I have a better idea. Make a copy of the raw filesystem. It's only 14GB.
See how much you can compress it and I'll download it and reproduce
the problem on my test box.

-Matt
Matthew Dillon
<>

#7 Updated by bastyaelvtars over 6 years ago

On Thu, 3 Jul 2008 12:49:41 -0700 (PDT)
Matthew Dillon <> wrote:

OK, I am going to do it, I'll post back tomorrow at about this time.

#8 Updated by bastyaelvtars over 6 years ago

I got a similar panic with the same filesystem almost filled-up with
different files when reblocking. I do not know how helpful this is, but
I report it anyway. ;-)

#9 Updated by dillon over 6 years ago

Ok, Gergo and I have been working through the two issues he reported
and with kind access to his machine I have figured out what is going
on. I am going to post this to the thread so we have a record of it,
because it is quite interesting.

Gergo found two problems:

(1) 'hammer reblock' can lose track of space reservations and cause
hammer_alloc_data() to run out of space on the media and panic.

I hope to fix this today. At worst we want the reblocker to
return an error if there is insufficient free space on the disk
to reblock it, not panic the machine :-).

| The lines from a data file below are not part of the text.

/-- Settles O57: the port is configured on entry, and a request writes a direction register by `DIRCFG` only. -/
theorem configuredPortIsDriven : Obligations.ConfiguredPortIsDriven := by
  intro i s t h hconf hexec
  obtain ⟨-, rfl⟩ | ⟨-, rfl⟩ := exec_next_cases hexec
  · exact ⟨_, carryOut_trace s i, drivenLatches_eq_latches (fun _ => wrDir_mem_peTxns) (beq_iff_eq.1 hconf) _⟩
  · exact ⟨[], (List.append_nil _).symm, rfl⟩

/-! ### Data mode (R240) -/

/-- RS = 1 and E = 0 in a port byte: R240's condition. -/
def dataMode (p : Params) (v : Byte) : Bool := rsOf p v && !eOf p v

theorem rsReady_eq_dataMode (s : State) : s.rsReady = dataMode s.par s.pe.d := rfl

/-- A command ends in data mode from every port byte (R104). -/
theorem dataMode_cmdFinal {p : Params} (hl : p.specLayout = true) (d b : Byte) : dataMode p (cmdFinal d b) = true := by
  have hlines : ∀ d : Byte, ((d &&& 0x0C#8) ||| 0x02#8) &&& 0xF1#8 = 0#8 := by decide
  obtain ⟨he, hrs, -⟩ := fields_or hl (loOf_lines b).1 (hlines d)
  rw [cmdFinal, BitVec.or_assoc, dataMode, he, hrs, BitVec.getLsbD_or]
  exact congrArg (· && true) (Bool.or_true _)

/-- A data byte keeps RS and ends with E at 0 (R103, R112). -/
theorem dataMode_dataFinal {p : Params} (hl : p.specLayout = true) {d : Byte} (hd : dataMode p d = true) (b : Byte) :
    dataMode p (dataFinal d b) = true := by
  obtain ⟨hlines, hkept⟩ := keptLines d
  obtain ⟨he, hrs, -⟩ := fields_or hl (loOf_lines b).1 hlines
  rw [dataMode, Bool.and_eq_true, (specLayout_fields hl d).2.1] at hd
  rw [dataFinal, dataMode, he, hrs, hkept, hd.1]
  rfl

theorem dataMode_peTxn {p : Params} (hl : p.specLayout = true) {t : Txn} (ht : sendsByte t = true) {q : Pe}
    (hq : dataMode p q.d = true) : dataMode p (peTxn p t q).1.d = true := by
  cases t with
  | cmd b => rw [peTxn_cmd, sendCmd_run hl, d_portWrite]; exact dataMode_cmdFinal hl _ _
  | data b => rw [peTxn_data, sendByte_run hl, d_portWrite]; exact dataMode_dataFinal hl hq b
  | portInit | select h => cases ht

theorem dataMode_peTxns {p : Params} (hl : p.specLayout = true) {ts : List Txn} (hts : ts.all sendsByte = true) {q : Pe}
    (hq : dataMode p q.d = true) : dataMode p (peTxns p ts q).1.d = true := by
  induction ts generalizing q with
  | nil => exact hq
  | cons t rest ih =>
    rw [List.all_cons, Bool.and_eq_true] at hts
    exact ih hts.2 (dataMode_peTxn hl hts.1 hq)

/-- `INIT` ends with a command (R140). -/
theorem rsReady_served_init {s : State} (hl : s.par.specLayout = true) : (s.served (initScript s.par)).rsReady = true := by
  obtain ⟨-, -, hd, -⟩ := peTxns_init hl s.ct s.pe
  rw [rsReady_eq_dataMode, State.served, hd]
  exact dataMode_cmdFinal hl _ s.par.opClear

/-- Pseudocode that sends bytes keeps data mode. -/
theorem rsReady_served {s : State} {sc : Script} (hl : s.par.specLayout = true) (hsc : sc.SendsBytes)
    (hs : s.rsReady = true) : (s.served sc).rsReady = true :=
  dataMode_peTxns hl (hsc s.ct) hs

/-- Settles O58: `INIT` ends with a command, and the other requests, those that switch or zero the port apart, send bytes only. -/
theorem dataModeBetweenRequests : Obligations.DataModeBetweenRequests := by
  intro s t hl hidle
  have hinit (h : exec .init s = .next t) : t.rsReady = true := by
    rw [exec_served hidle rfl] at h
    cases h
    exact rsReady_served_init hl
  refine ⟨hinit, fun i hactive hport hs h => ?_⟩
  cases i with
  | init => exact hinit h
  | setcfg k | peSelect k => cases hactive
  | pePortinit => exact absurd rfl hport
  | move r c | putc ch | clear | home | number n | clrline c | clrfrom x y | peCmd b | peData b =>
    rw [exec_served hidle rfl] at h
    cases h
    exact rsReady_served hl (sendsBytes_scriptOf s.par (a := s.pe.active) rfl) hs

end Sys2Proof.Machine
end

I have found that 'dd' can do the same thing. It is the same bug.

(2) On his small 14G test partition, using nohistory, it turns out
that a huge amount of fragmentation can build up if the partition
is not reblocked. I aint talking 10% here, I'm talking 65%
fragmentation or worse. The 14G partition only had 5G worth
of files on it but it was 99% full, with only 300MB free in df.

It was so fragmented that trying to reblock it using the default
fill level (aka 'hammer reblock /home') failed because there was
not enough media space free to reblock into.

This is really a documentation issue. HAMMER partitions must be
reblocked occassionally, preferably via cron and preferably before
you actually run out of disk space.

It is possible to reblock when the media is highly fragmented. You do
it by telling hammer to only reblock nearly-empty blocks first, in
order to get them freed up and available for reuse as quickly as possible.
This is done by specifying a <fill_percentage> argument.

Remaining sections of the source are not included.